Exploring the Expressive Range of Conversational Laughter with AI

Share this post:

How can our laughter express a wide range of emotions, and how does it function in conversation? Could discerning a range of expressive laughter types help us interpret human emotion or detect different kinds of expression, such as sarcasm, which can be notoriously difficult to detect? And, perhaps most importantly, what can conversational laughter convey with respect to a person’s health and wellness? These questions prompted our investigation into giggles, chuckles, and chortles. As delightful as laughter is, it is serious business.

This week at the IEEE International Conference on Acoustics, Speech and Signal Processing, our team will present new research that explores what this understudied element of human expression can tell us5. To do this, we turned to crowdsourcing, machine learning, and other AI techniques to dive deeper into the analysis and meaning of different types of laughter. Our goals included not only discovering and recognizing the range of perceived laughter types within conversational speech, but also understanding the expressive purpose behind each of these. Many times, the purpose behind a laugh can convey different emotions3, which could give clues into an individual’s health.

Laughter is often associated with humor. However, many times people laugh for a range of other emotions and intentions. It can signal empathy, encouragement, agreement, approval, sarcasm, social dominance, and connection, to name a few of these social signals1,2,3. It also provides a mechanism for emotional relief when people are faced with stressful social situations, when they’re experiencing pain, or when they have to talk about difficult topics or sad memories.

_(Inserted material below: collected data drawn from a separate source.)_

/-- LOOP pushes a level for its body, LOOP_PASS_END counts it down or pops it, and REP makes the next word repeat (R89, R98, R99).
When nothing holds it back, LOOP answers a next state in which the batch's group has a new innermost level with the count of its
source, the body that follows the word and its length; with a count above 0 the batch stands at the body, and with count 0 at the
word after it, where the body ends before the segment does. LOOP_PASS_END for a batch of one group with lanes in it at the end of
its innermost body starts the body again with the count one lower while more than one pass is left, and otherwise pops the level
(where the next level, if any, is not spent) and goes on. REP leaves the batch at the next word with n repeats to go and the steps
of its immediate. -/
def Obligations.LoopAndRepeatSetTheirCounts : Prop :=
  (∀ f, Completes (.loop f) alwaysReady (loopBar f) (fun e b _ _ => e.batch? b.id = some b ∧ b.rep = none)
    (fun e b g p t => ∀ l0, lowestLane p = some l0 → ∃ b' m m', t.batch? b.id = some b' ∧ b.members = [m] ∧ b'.members = [m']
      ∧ m'.loops = ⟨(srcA e (srcCtx e b g) g l0 (.loop f)).toNat, b.woff + wordCount (.loop f), (imm18 f).toNat % 1024 + 1⟩ :: m.loops
      ∧ ((srcA e (srcCtx e b g) g l0 (.loop f)).toNat ≠ 0 → b'.woff = b.woff + wordCount (.loop f))
      ∧ ((srcA e (srcCtx e b g) g l0 (.loop f)).toNat = 0 → b.woff + wordCount (.loop f) + ((imm18 f).toNat % 1024 + 1) < segLen e b g.ctx →
          b'.woff = b.woff + wordCount (.loop f) + ((imm18 f).toNat % 1024 + 1))))
  ∧ (∀ s b m l rest, s.batch? b.id = some b → b.members = [m] → m.lanes ≠ 0 → m.loops = l :: rest → b.rep = none → b.woff = l.first + l.len →
      (∀ x ∈ rest, x.count > 0) →
      ∃ t b' m', exec (.loopPassEnd b.id) s = .next t ∧ t.batch? b.id = some b' ∧ b'.members = [m']
        ∧ (2 ≤ l.count → m'.loops = { l with count := l.count - 1 } :: rest ∧ b'.woff = l.first)
        ∧ (l.count ≤ 1 → m'.loops = rest ∧ b'.woff = b.woff))
  ∧ (∀ f, Completes (.rep f) alwaysReady (repBar f) (fun e b _ _ => e.batch? b.id = some b ∧ b.rep = none)
    (fun _ b _ _ t => ∃ b' r, t.batch? b.id = some b' ∧ b'.rep = some r ∧ b'.woff = b.woff + wordCount (.rep f)
      ∧ r.left = (imm18 f).toNat % 64 + 1 ∧ r.done = 0
      ∧ r.sd = repStepOf ((imm18 f).toNat / 2 ^ 6 % 4) ∧ r.sa = repStepOf ((imm18 f).toNat / 2 ^ 8 % 4)
      ∧ r.sb = repStepOf ((imm18 f).toNat / 2 ^ 10 % 4) ∧ r.sc = repStepOf ((imm18 f).toNat / 2 ^ 12 % 4)))
  ∧ repStepOf 0 = 0 ∧ repStepOf 1 = 1 ∧ repStepOf 2 = 2 ∧ repStepOf 3 = 4

/-- BAR and BARA arrive with the whole group and turn the phase at its count; BAR and BARW then wait (R100, R144). In a barrier phase
whose count is set, or set by this word: if all live non-helper fibres of the group are present with true guards and none has
arrived before, BARA answers a next state in which the block's barrier counts one more arrival, or, where that reaches the count,
has turned: the next phase, with no arrivals. BAR does the same and the batch then waits at the barrier; BARW leaves the barrier
as it is and the batch waits. A batch whose wait is over goes on past the word. That a turn clears the count and that repeated
complete arrivals count is log entry 115; how a word waits is log entry 116. -/
def Obligations.BlockBarrierArrivals : Prop :=
  (∀ i f, (i = Instr.bar f ∨ i = .bara f) → ∀ ready, (i = .bar f → ready = barReady i) → (i = .bara f → ready = releaseReady i) →
    Completes i ready (arriveBar i) (fun e b g p => e.batch? b.id = some b ∧ g.workers ≠ 0 ∧ g.actors p f = g.workers ∧ (arriveOf g.bars (barIdx i)).lanes = 0
        ∧ ∃ blk n, e.block? g.bid = some blk ∧ barIdx i < blk.bars.length ∧ (nth blk.bars (barIdx i)).zero = false
          ∧ (∀ x ∈ blk.bars, x.expected = none → x.arrived = 0)
          ∧ (((nth blk.bars (barIdx i)).expected = some n)
              ∨ ((nth blk.bars (barIdx i)).expected = none ∧ ∀ l ∈ lanesOf (g.actors p f), barCount i e b g l = some n)))
      (fun e b g p t => ∀ blk n, e.block? g.bid = some blk →
        (((nth blk.bars (barIdx i)).expected = some n)
            ∨ ((nth blk.bars (barIdx i)).expected = none ∧ ∀ l ∈ lanesOf (g.actors p f), barCount i e b g l = some n)) →
        ∃ blk' b', t.block? g.bid = some blk' ∧ t.batch? b.id = some b'
          ∧ ((nth blk.bars (barIdx i)).arrived + 1 ≥ n →
              (nth blk'.bars (barIdx i)).phase = (nth blk.bars (barIdx i)).phase + 1 ∧ (nth blk'.bars (barIdx i)).arrived = 0)
          ∧ ((nth blk.bars (barIdx i)).arrived + 1 < n →
              (nth blk'.bars (barIdx i)).phase = (nth blk.bars (barIdx i)).phase
                ∧ (nth blk'.bars (barIdx i)).arrived = (nth blk.bars (barIdx i)).arrived + 1 ∧ (nth blk'.bars (barIdx i)).expected = some n)
          ∧ (i = .bar f → b'.wait = some (.bar (barIdx i) []) ∧ b'.woff = b.woff)
          ∧ (i = .bara f → b'.wait = none ∧ (b.rep = none → b'.woff = b.woff + wordCount i))))
  ∧ (∀ f, Completes (.barw f) (barwReady (.barw f)) noBar (fun e b _ _ => e.batch? b.id = some b)
      (fun e b g _ t => t.blocks = e.blocks ∧ ∃ b' ph, t.batch? b.id = some b' ∧ b'.woff = b.woff ∧ b'.wait = some (.bar (barIdx (.barw f)) [(g.gid, ph)])
        ∧ ph = (match (arriveOf g.bars (barIdx (.barw f))).phase with
            | some q => if (arriveOf g.bars (barIdx (.barw f))).observed = some q then (nth ((e.block? g.bid).getD default).bars (barIdx (.barw f))).phase else q
            | none => (nth ((e.block? g.bid).getD default).bars (barIdx (.barw f))).phase)))
  ∧ (∀ i f, (i = Instr.bar f ∨ i = .barw f) → ∀ s b g m ps, issuerBatch s = some b → s.batch? b.id = some b → b.wait = some (.bar (barIdx i) ps) →
      b.members = [m] → m.gid = g.gid → m.present false ≠ 0 → (tickBatch s b).group? g.gid = some g →
      fullVerdict i (if i = .bar f then barReady i else barwReady i) (if i = .bar f then arriveBar i else noBar) (tickBatch s b) b g (m.present false) = .ok →
      ∃ t b', exec i s = .next t ∧ t.issue = none ∧ t.batch? b.id = some b' ∧ b'.wait = none ∧ (b.rep = none → b'.woff = b.woff + wordCount i))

Until recently, most computational explorations of laughter did not explore the range and function of laughter and considered it only as a single type of utterance. Much of this prior work was primarily motivated by the need to distinguish it from speech sounds, to improve the accuracy of speech recognition. Other work analyzed laughter linguistically, in the context of speech prosody, and focused on characterizing it via syllables, pitch, loudness, speed, and duration. While this identified some measurable properties in laughter, it did not identify the different expressive purposes of conversational laughter or distinguish one kind of laughter from another.

Still other approaches to laughter analysis focused on social interactions and included exploring the differences between speech, laughter, joint laughter, and simultaneous speech and laughter as well as the function of laughter within specific social scenarios, such as to communicate empathy, foster collaboration, and encourage desired behavior change. There have also been studies to understand the responses of humans to robots that laugh4.

Applying AI to laughter could lay the groundwork to help health professionals one day use technology to collect more data about their patients’ verbal signals and potentially help to paint a more complete picture of an individual’s overall health. Stress, pain, and different emotions are all indicators of a holistic health picture and—when combined with other markers—could potentially indicate a risk for different physical and mental conditions.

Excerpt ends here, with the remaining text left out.